百二十一話:


 予想外のガチャ結果に戸惑う。


「なにこれ? どうなってるの?」


 それはガチャアイテムを受け取ったミサも同じだろう。

 不思議そうに手足を動かして確かめている。

 各箇所についたメタリックなアーマー部分は動かせるようだ。

 ヘルムの後ろからポニテのようにコードが出ている。

 ほう、ヘルムは口元を出す状態と目元まで出す状態、それにフルフェイスの3パターンあるらしい。

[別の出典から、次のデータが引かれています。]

-- ==== Sys2Proof/Machine/Dispatch.lean ====
section
/-! DEFINITION. One arm per constructor of Instr. -/

namespace Sys2Proof.Machine

def exec (i : Instr) (s : State) : Host.Outcome State Fault Refusal :=
  match i with
  | .rd1 a => Sys2Proof.Machine.execRd1 a s
  | .rdb a n => Sys2Proof.Machine.execRdb a n s
  | .rds a => Sys2Proof.Machine.execRds a s
  | .stb a => Sys2Proof.Machine.execStb a s
  | .wrb a v => Sys2Proof.Machine.execWrb a v s
  | .resetOp => Sys2Proof.Machine.execResetOp s
  | .stbSres => Sys2Proof.Machine.execStbSres s
  | .stbSfstxon => Sys2Proof.Machine.execStbSfstxon s
  | .stbSxoff => Sys2Proof.Machine.execStbSxoff s
  | .stbScal => Sys2Proof.Machine.execStbScal s
  | .stbSrx => Sys2Proof.Machine.execStbSrx s
  | .stbStx => Sys2Proof.Machine.execStbStx s
  | .stbSidle => Sys2Proof.Machine.execStbSidle s
  | .stbSwor => Sys2Proof.Machine.execStbSwor s
  | .stbSpwd => Sys2Proof.Machine.execStbSpwd s
  | .stbSfrx => Sys2Proof.Machine.execStbSfrx s
  | .stbSftx => Sys2Proof.Machine.execStbSftx s
  | .stbSworrst => Sys2Proof.Machine.execStbSworrst s
  | .stbSnop => Sys2Proof.Machine.execStbSnop s
  | .rdsPartnum => Sys2Proof.Machine.execRdsPartnum s
  | .rdsVersion => Sys2Proof.Machine.execRdsVersion s
  | .rdsFreqest => Sys2Proof.Machine.execRdsFreqest s
  | .rdsLqi => Sys2Proof.Machine.execRdsLqi s
  | .rdsRssi => Sys2Proof.Machine.execRdsRssi s
  | .rdsMarcstate => Sys2Proof.Machine.execRdsMarcstate s
  | .rdsWortime1 => Sys2Proof.Machine.execRdsWortime1 s
  | .rdsWortime0 => Sys2Proof.Machine.execRdsWortime0 s
  | .rdsPktstatus => Sys2Proof.Machine.execRdsPktstatus s
  | .rdsVcoVcDac => Sys2Proof.Machine.execRdsVcoVcDac s
  | .rdsTxbytes => Sys2Proof.Machine.execRdsTxbytes s
  | .rdsRxbytes => Sys2Proof.Machine.execRdsRxbytes s
  | .rdsRcctrl1Status => Sys2Proof.Machine.execRdsRcctrl1Status s
  | .rdsRcctrl0Status => Sys2Proof.Machine.execRdsRcctrl0Status s
  | .rdbPatable n => Sys2Proof.Machine.execRdbPatable n s
  | .wrbPatable v => Sys2Proof.Machine.execWrbPatable v s
  | .rdbRxFifo n => Sys2Proof.Machine.execRdbRxFifo n s
  | .wrbTxFifo v => Sys2Proof.Machine.execWrbTxFifo v s
  | .getFrequencyWord => Sys2Proof.Machine.execGetFrequencyWord s
  | .setFrequencyWord w => Sys2Proof.Machine.execSetFrequencyWord w s
  | .getSymbolRateFP => Sys2Proof.Machine.execGetSymbolRateFP s
  | .setSymbolRateFP m e => Sys2Proof.Machine.execSetSymbolRateFP m e s
  | .getFilterBandwidthFP => Sys2Proof.Machine.execGetFilterBandwidthFP s
  | .setFilterBandwidthFP m e => Sys2Proof.Machine.execSetFilterBandwidthFP m e s
  | .getModulationFormat => Sys2Proof.Machine.execGetModulationFormat s
  | .setModulationFormat f => Sys2Proof.Machine.execSetModulationFormat f s
  | .getSyncMode => Sys2Proof.Machine.execGetSyncMode s
  | .setSyncMode mode cs => Sys2Proof.Machine.execSetSyncMode mode cs s
  | .getSyncWord => Sys2Proof.Machine.execGetSyncWord s
  | .setSyncWord v => Sys2Proof.Machine.execSetSyncWord v s
  | .getPreambleLength => Sys2Proof.Machine.execGetPreambleLength s
  | .setPreambleLength nbytes => Sys2Proof.Machine.execSetPreambleLength nbytes s
  | .getPacketLength => Sys2Proof.Machine.execGetPacketLength s
  | .setPacketLength n => Sys2Proof.Machine.execSetPacketLength n s
  | .getPacketLengthMode => Sys2Proof.Machine.execGetPacketLengthMode s
  | .setPacketLengthMode mode => Sys2Proof.Machine.execSetPacketLengthMode mode s
  | .getChecksumEnabled => Sys2Proof.Machine.execGetChecksumEnabled s
  | .enableChecksum => Sys2Proof.Machine.execEnableChecksum s
  | .disableChecksum => Sys2Proof.Machine.execDisableChecksum s
  | .getDataWhiteningEnabled => Sys2Proof.Machine.execGetDataWhiteningEnabled s
  | .enableDataWhitening => Sys2Proof.Machine.execEnableDataWhitening s
  | .disableDataWhitening => Sys2Proof.Machine.execDisableDataWhitening s
  | .getTransceiveMode => Sys2Proof.Machine.execGetTransceiveMode s
  | .setTransceiveMode t => Sys2Proof.Machine.execSetTransceiveMode t s
  | .getManchesterEnabled => Sys2Proof.Machine.execGetManchesterEnabled s
  | .enableManchester => Sys2Proof.Machine.execEnableManchester s
  | .disableManchester => Sys2Proof.Machine.execDisableManchester s
  | .getPAIndex => Sys2Proof.Machine.execGetPAIndex s
  | .setPAIndex k => Sys2Proof.Machine.execSetPAIndex k s
  | .getPatable => Sys2Proof.Machine.execGetPatable s
  | .getOutputPower => Sys2Proof.Machine.execGetOutputPower s
  | .setOutputPower values => Sys2Proof.Machine.execSetOutputPower values s
  | .getCalibrationOnWake => Sys2Proof.Machine.execGetCalibrationOnWake s
  | .setCalibrationOnWake v => Sys2Proof.Machine.execSetCalibrationOnWake v s
  | .setBaseFrequencyHz hz => Sys2Proof.Machine.execSetBaseFrequencyHz hz s
  | .getBaseFrequencyHz => Sys2Proof.Machine.execGetBaseFrequencyHz s
  | .setSymbolRateBaud baud => Sys2Proof.Machine.execSetSymbolRateBaud baud s
  | .getSymbolRateBaud => Sys2Proof.Machine.execGetSymbolRateBaud s
  | .getFilterBandwidthHz => Sys2Proof.Machine.execGetFilterBandwidthHz s
  | .openOp => Sys2Proof.Machine.execOpenOp s
  | .closeOp => Sys2Proof.Machine.execCloseOp s
  | .getMarcstate => Sys2Proof.Machine.execGetMarcstate s
  | .transmit payload => Sys2Proof.Machine.execTransmit payload s
  | .receive t => Sys2Proof.Machine.execReceive t s
  | .asyncTxBegin => Sys2Proof.Machine.execAsyncTxBegin s
  | .asyncTxEnd => Sys2Proof.Machine.execAsyncTxEnd s

end Sys2Proof.Machine
end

 首から肩へのアーマーも収納状態にもできるのか……いろいろと細かいな。

 

「もらっていいの?」


「うむ」


 戸惑いながらもバトルスーツを試していたミサ。

 どうやら気に入ってくれたようである。

 おそらく全能感に包まれているはず。

 初めてバトラータキシードやブラックホーンリアを装備した時に感じた感覚と一緒だろう。

 

 バトルスーツと繋がりを感じる。

 だけどその所有者がミサになっていることもわかる。

 彼女の魂魄と繋がっている。


「この為に、頑張ってくれてた? ……嬉しい」


 喜んでいるのが伝わってくる。 

 すまん。

 正直ガチャ欲に溺れて連れまわしただけなんだ。

 

「えへへ」


 クルクルと回るミサ。

 そんなに気に入ったのか?

 デザイン的にはSFチックで男心をくすぐるものだが、なんとなく可愛いもの好きそうな彼女も気に入ったらしい。


「あれ、繋ぎ目が……脱げないよ?」


 首回りやブーツなどガッチリとスーツとくっついているのでどうやっても脱げない。

 アーマー部分が取り外せればいけるか? 

 まぁ『装備解除』すれば大丈夫だけど。

 どうなるんだろう?

 俺に戻るのか、ミサに戻るのか、試してみたい。


「『装備解除』」


「『装備解除』? あっ!?」


 ちなみに『装備解除』で解除しないこともできる。

 最初は問答無用で解除されるので保険室の魔女に食べられかけたのもいい思い出だ。

 こればかりは慣れが必要だ。

 目の前ですっぽんぽんのミサ。

 装備解除すると元に来ていた服がどこかに消えるので気を付けたほうがいい。

 今回はそもそもバスタオルはベッドに落ちていたが。

 彼女は慌ててバスタオルで隠した。

 消えたバトルスーツは黒い粒子となって彼女に取り込まれた。


「装備、……『ブラックホーンバニー』っていうんだ」


 いろいろ見えてしまったが怒られなかった。

 教えていないのに装備の仕方は分かったようだ。

 『ブラックホーンバニー』。

 ブラックホーンにもシリーズがあるのかな?

 ヴォルフガングのように危険な能力はないといいが……。


「『装備解除』、……って、バスタオルどこ!?」


 だから気をつけろと……言ってないな。 思っただけだった。


 

◇◆◇


 

 神駆とミサが出かけてから3日目の早朝。

 東雲東高校に敵襲を知らせる警報が鳴り響く。

 いつもの魚頭たちの襲撃かと、防衛を担当する者たちが準備に動く。

 

「急げ急げ!」

「ちゃんと防具をつけろよ!」

「ポーションも忘れずにのぉ」


 電気のない暮らしになると朝が早い。

 昨日が夜間の見張りでなかった者たちはすでに朝食を済ませ動き始めていた。

 万屋『猫の手』にて手に入れた装備と防具、まだ全員分はないが、共有スペースには十分な数が置かれていた。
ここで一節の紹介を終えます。